The bipartisan Infrastructure Investment and Jobs Act was recently signed into law, unlocking a wave of new programs and resources for the Department of Energy. The significant investments in clean energy and billions of dollars dedicated to the demonstration and deployment of advanced technologies included in the law places us at a critical moment in the effort to reach net-zero emissions by 2050. In the coming years, the DOE Loan Programs Office (LPO) will play a crucial role in advancing the commercialization of key technologies vital to our nation’s economic and climate goals.

In March of this year, Jigar Shah joined the Department of Energy as the Director of LPO, where he oversees $40 billion in loans and loan guarantees to help deploy clean energy technologies. Streamlining the application process and reducing burdens for businesses is part of Shah’s plan to signal to the private sector that LPO is “open for business,” he said during a recent fireside chat with Sasha Mackler, Executive Director of BPC’s Energy Program.

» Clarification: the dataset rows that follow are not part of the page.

-- ==== Sys2Proof/Laws/MovesRegWrite.lean ====
section
/-! SUPPORT. What the operations of Machine/RegWrite.lean can do to the memories, the register file, the key slots and the queue: moves, and nothing
else. -/

namespace Sys2Proof.Machine

theorem State.msixWrite_moves {s₀ : State} {s : State} {i : Initiator} {f k : Nat} {data : Word} (hm : Moves s₀ s) :
    Moves s₀ (State.msixWrite s i f k data) := by
  unfold State.msixWrite
  repeat' first
    | with_reducible assumption
    | with_reducible apply State.aerUncorr_moves
    | with_reducible apply State.refuse_moves
    | with_reducible apply State.setMsix_moves
    | split

theorem State.frameWrite_moves {s₀ : State} {s : State} {i : Initiator} {a be : Nat} {data : Word} (hm : Moves s₀ s) :
    Moves s₀ (State.frameWrite s i a be data) := by
  unfold State.frameWrite
  repeat' first
    | with_reducible assumption
    | (intro _; intros)
    | with_reducible apply moves_foldl
    | with_reducible apply moves_foldl_fst
    | with_reducible apply State.fmPut_moves
    | with_reducible apply State.refuse_moves
    | split

/-- Writing the bytes that byte enables select is a chain of moves, for each of the cores' memories. -/
theorem putBytes_induction {P : Table Byte → Prop} {a be : Nat} {data : Word}
    (step : ∀ m b v, P m → P (m.setD 0 b v)) {m : Table Byte} (h : P m) : P (putBytes m a be data) := by
  unfold putBytes
  generalize List.range 4 = l
  induction l generalizing m with
  | nil => exact h
  | cons k l ih =>
    apply ih
    dsimp only
    split
    · exact step m (a + k) _ h
    · exact h

theorem doRegWrite_moves {s₀ s : State} {i : Initiator} {a : Nat} {data : Word} {be : Nat} {hw : Word} {poison : Bool}
    (hm : Moves s₀ s) : Moves s₀ (doRegWrite i a data be hw poison s) := by
  have tcm : ∀ n, Moves s₀ { s with tcm := putBytes s.tcm n be data } := fun n =>
    putBytes_induction (P := fun m => KMoves s₀.kept { s.kept with tcm := m }) (fun m b v h => KMoves.tcm h b v) hm
  have mbx : ∀ n, Moves s₀ { s with mbx := putBytes s.mbx n be data } := fun n =>
    putBytes_induction (P := fun m => KMoves s₀.kept { s.kept with mbx := m }) (fun m b v h => KMoves.mbx h b v) hm
  have shared : ∀ n, Moves s₀ { s with shared := putBytes s.shared n be data } := fun n =>
    putBytes_induction (P := fun m => KMoves s₀.kept { s.kept with shared := m }) (fun m b v h => KMoves.shared h b v) hm
  unfold doRegWrite
  split
  · exact hm
  split
  · exact State.aerUncorr_moves hm
  · split
    · exact State.aerUncorr_moves hm
    · split
      · split
        · exact State.swWrite_moves (fun u hu => State.regEffect_moves hu) hm
        · exact hm
      · split
        · exact State.msixWrite_moves hm
        · exact hm
      · split
        · exact doRemoteWrite_moves hm
        · exact hm
      · exact tcm _
      · exact mbx _
      · exact shared _
      · exact State.frameWrite_moves hm
      · split
        · exact State.emit_moves hm
        · exact hm
      · exact hm
      · exact hm
      · exact hm
      · exact hm
      · exact State.emit_moves hm

@[simp] theorem execRegWrite_moves {s₀ : State} {i : Initiator} {a : Nat} {data : Word} {be : Nat} {hw : Word} {poison : Bool} :
    Answered s₀ (execRegWrite i a data be hw poison s₀) := by
  have hm := Moves.refl s₀
  refine answered ?_
  repeat' first
    | with_reducible assumption
    | with_reducible apply doRegWrite_moves
    | split

theorem State.msixRead_moves {s₀ : State} {s : State} {i : Initiator} {f k : Nat} (hm : Moves s₀ s) :
    Moves s₀ (State.msixRead s i f k).1 := by
  unfold State.msixRead
  repeat' first
    | with_reducible assumption
    | (extract_lets +onlyGivenNames x; refine (fun (hx : Moves s₀ x) => ?_) ?_; clear_value x; rotate_left; subst x; rotate_right)
    | (extract_lets +onlyGivenNames x; refine (fun (hx : Moves s₀ x.1) => ?_) ?_; clear_value x; rotate_left; subst x; rotate_right)
    | (extract_lets +onlyGivenNames x; first | clear_value x | subst x)
    | with_reducible apply State.emit_moves
    | with_reducible apply State.refuse_moves
    | with_reducible apply State.unsupported_moves
    | split
    | dsimp only

theorem State.frameRead_moves {s₀ : State} {s : State} {i : Initiator} {a : Nat} (hm : Moves s₀ s) :
    Moves s₀ (State.frameRead s i a).1 := by
  unfold State.frameRead
  repeat' first
    | with_reducible assumption
    | (extract_lets +onlyGivenNames x; refine (fun (hx : Moves s₀ x) => ?_) ?_; clear_value x; rotate_left; subst x; rotate_right)
    | (extract_lets +onlyGivenNames x; refine (fun (hx : Moves s₀ x.1) => ?_) ?_; clear_value x; rotate_left; subst x; rotate_right)
    | (extract_lets +onlyGivenNames x; first | clear_value x | subst x)
    | with_reducible apply State.emit_moves
    | with_reducible apply State.fmGet_moves
    | with_reducible apply State.refuse_moves
    | split
    | dsimp only

theorem State.pbaRead_moves {s₀ : State} {s : State} {i : Initiator} {f k : Nat} (hm : Moves s₀ s) :
    Moves s₀ (State.pbaRead s i f k).1 := by
  unfold State.pbaRead
  repeat' first
    | with_reducible assumption
    | (extract_lets +onlyGivenNames x; refine (fun (hx : Moves s₀ x) => ?_) ?_; clear_value x; rotate_left; subst x; rotate_right)
    | (extract_lets +onlyGivenNames x; refine (fun (hx : Moves s₀ x.1) => ?_) ?_; clear_value x; rotate_left; subst x; rotate_right)
    | (extract_lets +onlyGivenNames x; first | clear_value x | subst x)
    | with_reducible apply State.emit_moves
    | with_reducible apply State.refuse_moves
    | with_reducible apply State.unsupported_moves
    | split
    | dsimp only

theorem giveWord_moves {s₀ : State} {i : Initiator} {be : Nat} {r : State × Option Word} (hm : Moves s₀ r.1) :
    Moves s₀ (giveWord i be r) := by
  unfold giveWord
  split
  · exact State.emit_moves hm
  · exact hm

theorem doRegRead_moves {s₀ s : State} {i : Initiator} {a be : Nat} (hm : Moves s₀ s) : Moves s₀ (doRegRead i a be s) := by
  unfold doRegRead
  split
  · exact hm
  split
  · exact State.emit_moves (State.unsupported_moves hm)
  · split
    · exact State.swRead_moves (fun u hu => State.regRead_moves hu) hm
    · split
      · exact State.refuse_moves hm
      · split
        · exact giveWord_moves hm
        · exact giveWord_moves (State.regRead_moves hm)
    · exact giveWord_moves (State.msixRead_moves hm)
    · exact giveWord_moves (State.pbaRead_moves hm)
    · exact doRemoteRead_moves hm
    · exact giveWord_moves hm
    · exact giveWord_moves hm
    · exact giveWord_moves hm
    · exact giveWord_moves (State.frameRead_moves hm)
    · exact giveWord_moves hm
    · exact giveWord_moves (State.freeBytes_moves hm)
    · exact giveWord_moves hm
    · exact State.emit_moves hm

@[simp] theorem execIcClaimRead_moves {s₀ : State} {i : Initiator} {r : ReadAt} :
    Answered s₀ (execIcClaimRead i r s₀) := by
  have hm := Moves.refl s₀
  refine answered ?_
  repeat' first
    | with_reducible assumption
    | with_reducible apply doRegRead_moves
    | split

theorem State.counterEffect_moves {s₀ : State} {s : State} {i off : Nat} {data : Word} {n : Nat} (hm : Moves s₀ s) :
    Moves s₀ (State.counterEffect s i off data n) := by
  unfold State.counterEffect
  repeat' first
    | with_reducible assumption
    | (intro _; intros)
    | (extract_lets +onlyGivenNames x; refine (fun (hx : Moves s₀ x) => ?_) ?_; clear_value x; rotate_left; subst x; rotate_right)
    | (extract_lets +onlyGivenNames x; refine (fun (hx : Moves s₀ x.1) => ?_) ?_; clear_value x; rotate_left; subst x; rotate_right)
    | (extract_lets +onlyGivenNames x; first | clear_value x | subst x)
    | with_reducible apply State.countN_moves
    | with_reducible apply State.modChan_moves
    | with_reducible apply State.regEffect_moves
    | with_reducible apply State.showChan_moves
    | split
    | (conv => arg 2; arg 73; skip
       with_reducible apply Moves.mk)

@[simp] theorem execCounterWrite_moves {s₀ : State} {i : Initiator} {off : Nat} {data : Word} {n : Nat} :
    Answered s₀ (execCounterWrite i off data n s₀) := by
  have hm := Moves.refl s₀
  refine answered ?_
  repeat' first
    | with_reducible assumption
    | (intro _; intros)
    | with_reducible apply State.counterEffect_moves
    | with_reducible apply State.swWrite_moves
    | split

@[simp] theorem execExpertEnWrite_moves {s₀ : State} {i : Initiator} {data : Word} :
    Answered s₀ (execExpertEnWrite i data s₀) := by
  have hm := Moves.refl s₀
  refine answered ?_
  repeat' first
    | with_reducible assumption
    | (intro _; intros)
    | with_reducible apply State.expertEn_moves
    | with_reducible apply State.swWrite_moves
    | split

@[simp] theorem execExpertValueReturn_moves {s₀ : State} {sc : ExpertScope} :
    Answered s₀ (execExpertValueReturn sc s₀) := by
  have hm := Moves.refl s₀
  refine answered ?_
  repeat' first
    | with_reducible assumption
    | with_reducible apply doExpertReturn_moves
    | split

theorem State.mirrorSend_moves {s₀ : State} {s : State} (hm : Moves s₀ s) :
    Moves s₀ (State.mirrorSend s) := by
  unfold State.mirrorSend
  repeat' first
    | with_reducible assumption
    | (intro _; intros)
    | (extract_lets +onlyGivenNames x; refine (fun (hx : Moves s₀ x) => ?_) ?_; clear_value x; rotate_left; subst x; rotate_right)
    | (extract_lets +onlyGivenNames x; refine (fun (hx : Moves s₀ x.1) => ?_) ?_; clear_value x; rotate_left; subst x; rotate_right)
    | (extract_lets +onlyGivenNames x; first | clear_value x | subst x)
    | with_reducible apply State.toPartner_moves
    | split
    | (conv => arg 2; arg 73; skip
       with_reducible apply Moves.mk)

theorem doMirrorQueued_moves {s₀ : State} {s : State} (hm : Moves s₀ s) :
    Moves s₀ (doMirrorQueued s) := by
  unfold doMirrorQueued
  repeat' first
    | with_reducible assumption
    | (intro _; intros)
    | (extract_lets +onlyGivenNames x; refine (fun (hx : Moves s₀ x) => ?_) ?_; clear_value x; rotate_left; subst x; rotate_right)
    | (extract_lets +onlyGivenNames x; refine (fun (hx : Moves s₀ x.1) => ?_) ?_; clear_value x; rotate_left; subst x; rotate_right)
    | (extract_lets +onlyGivenNames x; first | clear_value x | subst x)
    | with_reducible apply State.effect_moves
    | with_reducible apply State.mirrorSend_moves
    | with_reducible apply State.regEffect_moves
    | split
    | dsimp only
    | (conv => arg 2; arg 73; skip
       with_reducible apply Moves.mk)

@[simp] theorem execMirrorWriteQueued_moves {s₀ : State}  :
    Answered s₀ (execMirrorWriteQueued s₀) := by
  have hm := Moves.refl s₀
  refine answered ?_
  repeat' first
    | with_reducible assumption
    | with_reducible apply doMirrorQueued_moves
    | split

theorem doTwinCfg_moves {s₀ : State} {s : State} (hm : Moves s₀ s) :
    Moves s₀ (doTwinCfg s) := by
  unfold doTwinCfg
  repeat' first
    | with_reducible assumption
    | (intro _; intros)
    | (extract_lets +onlyGivenNames x; refine (fun (hx : Moves s₀ x) => ?_) ?_; clear_value x; rotate_left; subst x; rotate_right)
    | (extract_lets +onlyGivenNames x; refine (fun (hx : Moves s₀ x.1) => ?_) ?_; clear_value x; rotate_left; subst x; rotate_right)
    | (extract_lets +onlyGivenNames x; first | clear_value x | subst x)
    | with_reducible apply moves_foldl
    | with_reducible apply moves_foldl_fst
    | with_reducible apply State.admitted_moves
    | with_reducible apply State.fromPartner_moves
    | with_reducible apply State.regEffect_moves
    | split
    | (conv => arg 2; arg 73; skip
       with_reducible apply Moves.mk)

While risk is an inherent part of the innovation cycle, the due diligence LPO performs before issuing a loan or loan guarantee communicates to potential investors that an innovative energy project carries a low level of risk and high level of legitimacy. This catalyzation of private sector investment is incredibly important for scaling up and commercializing clean energy technologies. During the event, Shah discussed this aspect of LPO’s mission, the office’s role in overcoming the “valley of death” when deploying key technologies, and what success looks like with new funding now in hand.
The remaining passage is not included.